Independent MP Kwame A Plus threatens major corruption exposé; alleges land grabs and elite profiteering under John Dramani Mahama administration
Ghana’s anti-corruption fight has been thrown into fresh turmoil after outspoken musician-turned-politician Kwame A Plus launched a blistering assault on the ruling government, declaring its flagship anti-graft programme effectively dead.
In a series of incendiary statements, A Plus accused insiders within the governing National Democratic Congress (NDC) of engaging in high-level corruption—alleging the quiet capture and redistribution of state lands to politically connected elites.
His most explosive claim?
“ORAL has collapsed.”
The remark targets Operation Recover All Loot (ORAL)—once touted as the centrepiece of the administration’s anti-corruption crusade.

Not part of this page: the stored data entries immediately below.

-- ==== Sys2Proof/Machine/Control.lean ====
section
/-!
DEFINITION. Control flow, frames, traps and returns (R104 to R119).
-/

namespace Sys2Proof.Machine

/-- R118: the bundle that executes, as `tval` receives it. -/
def State.bundle (s : State) : W64 := s.raw

/-- R105: the target of a relative branch of n bundles. -/
def branchTo (pc : W64) {w : Nat} (off : BitVec w) : W64 := pc + sext off * 8

/-- CNOP, R119. -/
def execCnop (gd : Guard) (s : State) : Res := half gd s fun s => s

/-- ISYNC, R104: wait for every earlier store, then discard the lines of the core's instruction cache. -/
def execIsync (gd : Guard) (s : State) : Res :=
  halfPark gd (.isync gd) s false fun s =>
    s.afterStores (.isync gd) (fun _ => true) [] fun s => s.dropCache s.core

/-- ERET, R117. -/
def execEret (gd : Guard) (s : State) : Res :=
  half gd s fun s =>
    if !s.rd.priv then s.trap 0x02 s.bundle
    else (s.upd Ctx.leaveTrap).setNpc s.rd.cr.epc

/-- BRK, R118. -/
def execBrk (gd : Guard) (s : State) : Res := half gd s fun s => s.trap 0x11 s.bundle

/-- TRAP, R118. -/
def execTrap (gd : Guard) (i : BitVec 11) (s : State) : Res := half gd s fun s => s.trap 0x12 (zext i)

/-- R32, R106: a jump to an address in a register. -/
def jumpTo (s : State) (t : W64) (f : State → State) : State :=
  if t.toNat % 8 ≠ 0 then s.trap 0x03 t else (f s).setNpc t

/-- RET, R106. -/
def execRet (gd : Guard) (s : State) : Res := half gd s fun s => jumpTo s (s.g 30) fun s => s

/-- JR, R106. -/
def execJr (gd : Guard) (a : GReg) (s : State) : Res := half gd s fun s => jumpTo s (s.g a) fun s => s

/-- JLR, R106. -/
def execJlr (gd : Guard) (a : GReg) (s : State) : Res :=
  half gd s fun s => jumpTo s (s.g a) fun s => s.setG 30 (s.pc + 8)

/-- B, R105. -/
def execBr (gd : Guard) (off : BitVec 21) (s : State) : Res := half gd s fun s => s.setNpc (branchTo s.pc off)

/-- JL, R105. -/
def execJl (gd : Guard) (off : BitVec 21) (s : State) : Res :=
  half gd s fun s => (s.setG 30 (s.pc + 8)).setNpc (branchTo s.pc off)

/-- J, R105: imm holds the upper 32 bits of the 53-bit offset. -/
def execJ (gd : Guard) (off : BitVec 21) (imm : BitVec 32) (s : State) : Res :=
  half gd s fun s => s.setNpc (branchTo s.pc (imm ++ off))

/-- LPD, R107. -/
def execLpd (gd : Guard) (d : GReg) (off : BitVec 16) (s : State) : Res :=
  half gd s fun s =>
    let n := s.g d - 1
    let t := s.setG d n
    if n = 0 then t else t.setNpc (branchTo s.pc off)

/-- R152: `enter`, `leave`, `dtld` and `dtst` never migrate: an address that would move them traps. -/
def stayPut (ea : W64) : Loc → Loc
  | .migrate _ => .trap ⟨0x0D, ea⟩
  | .trap t => .trap t
  | .at_ pa => .at_ pa

/-- The form of an address: the core's own TCM. -/
def State.ownForm (s : State) (ea : W64) : Bool := ownTcmForm s.core ea

/-- R142, R152: where an access that never migrates goes. Only the causes that stand before a migration come first. On a
station core no access migrates, so that the 0x0D of R152 is that of compute and bank cores (DEDUCED, log entry 85). -/
def State.locateHere (s : State) (ea : W64) (n : Nat) (ld st : Bool) : Loc :=
  if s.impure ea n st then .trap ⟨0x0B, ea⟩
  else if caKind s.core == .station then s.locate ea n ld st
  else
    let core := s.core
    match bitsAt ea 63 60 with
    | 1 => if ea &&& formBad1 == 0 && !ownTcmForm core ea then .trap ⟨0x0D, ea⟩ else s.locate ea n ld st
    | 2 =>
      let foreign := caKind core == .bank || bitsAt ea 36 32 != caX core / 4 || bitsAt ea 43 40 != caY core / 4
      if ea &&& formBad2 == 0 && !bitAt ea 47 && foreign then .trap ⟨0x0D, ea⟩ else s.locate ea n ld st
    | _ => s.locate ea n ld st

/-- ENTER, R111. -/
def execEnter (gd : Guard) (i : BitVec 11) (s : State) : Res :=
  halfPark gd (.enter gd i) s (s.ownForm (s.g 29)) fun s =>
    let sp := s.g 29
    let size := 16 * i.toNat + 16
    if sp.toNat % 16 ≠ 0 then s.trap 0x03 sp
    else if sp.toNat < size + 128 ∨ sp.toNat - size - 128 < s.rd.cr.stklim.toNat then s.trap 0x07 (sp - w64 size)
    else
      let ea := sp - 16
      match stayPut ea (s.locateHere ea 16 false true) with
      | .trap t => s.takeTrap s.cur t
      | .migrate _ => s
      | .at_ pa =>
        let l := [(pa, 16)]
        if s.hitsDesc l then s.trap 0x0F ea
        else
          s.afterStores (.enter gd i) (s.waitsFor .all (isOwn s.core pa) l) l fun s =>
            let t := s.storeBytes pa (leBytes 8 (s.g 28).toNat ++ leBytes 8 (s.g 30).toNat)
            (t.setG 28 ea).setG 29 (sp - w64 size)

/-- LEAVE, R112. -/
def execLeave (gd : Guard) (s : State) : Res :=
  halfPark gd (.leave gd) s (s.ownForm (s.g 28)) fun s =>
    let f := s.g 28
    if f.toNat % 16 ≠ 0 then s.trap 0x03 f
    else
      match stayPut f (s.locateHere f 16 true false) with
      | .trap t => s.takeTrap s.cur t
      | .migrate _ => s
      | .at_ pa =>
        let l := [(pa, 16)]
        s.afterStores (.leave gd) (s.waitsFor .all (isOwn s.core pa) l) l fun s =>
          match s.badWord f l with
          | some v => s.trap 0x09 v
          | none =>
            let t := ((s.correctSpans l).setG 28 (s.readW pa)).setG 30 (s.readW (pa + 8))
            t.setG 29 (f + 16)

end Sys2Proof.Machine
end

A REFORM AGENDA IN FREEFALL
When ORAL was introduced, it carried bold ambition: track stolen state resources, recover looted funds, and prosecute offenders—especially from previous regimes.
But more than a year on, critics say the initiative has delivered little in terms of:
High-profile prosecutions
Asset recovery
Institutional accountability
Now, A Plus is pushing a far more damaging narrative not that ORAL is slow, but that it has been compromised from within.
According to him, individuals close to power are not just escaping scrutiny they are benefiting from the very system meant to police corruption.
FROM INSIDER TO ACCUSER
This is not A Plus’ first direct clash with the political establishment.
In 2025, he engaged in a fierce and highly publicised confrontation with Attorney-General Dominic Ayine, trading allegations that ranged from bribery to misconduct.
That standoff ended inconclusively but it cemented A Plus as a volatile political actor with proximity to power and a willingness to detonate controversy.
Now, he is raising the stakes.
He has openly threatened to:
Name individuals within government
Release documentary evidence
Expose what he calls “systemic rot” at the heart of the administration
LAND, POWER, AND A GROWING SILENCE
At the centre of the allegations lies one of Ghana’s most politically sensitive fault lines: state land allocation.
If substantiated, claims that government lands are being quietly transferred to party-aligned figures could trigger:
Constitutional and legal challenges
Public backlash
Investigations into executive abuse of power
Yet, despite the gravity of the accusations, there has been no decisive official response addressing the specifics.
That silence is fast becoming a political liability.
A TEST OF MAHAMA’S CREDIBILITY
For President John Dramani Mahama, the implications are profound.
The perception that ORAL is ineffective or worse, deliberately selective threatens to:
Undermine public trust in governance
Collapse the moral authority of the administration
Reinforce long-standing cynicism about political accountability in Ghana
In a political landscape where anti-corruption rhetoric often determines electoral success, failure to act decisively could carry lasting consequences.
THE MOMENT OF TRUTH
The trajectory of this unfolding crisis now depends on one thing: evidence.
If A Plus substantiates his claims, Ghana could be on the brink of:
A major political scandal
High-level investigations
Possible prosecutions involving powerful figures
A NATION ON EDGE
A Plus has moved beyond criticism. He has issued a direct challenge to the integrity of government itself.
His declaration that “ORAL is dead” is more than rhetoric—it is an allegation that Ghana’s anti-corruption fight may be collapsing from within.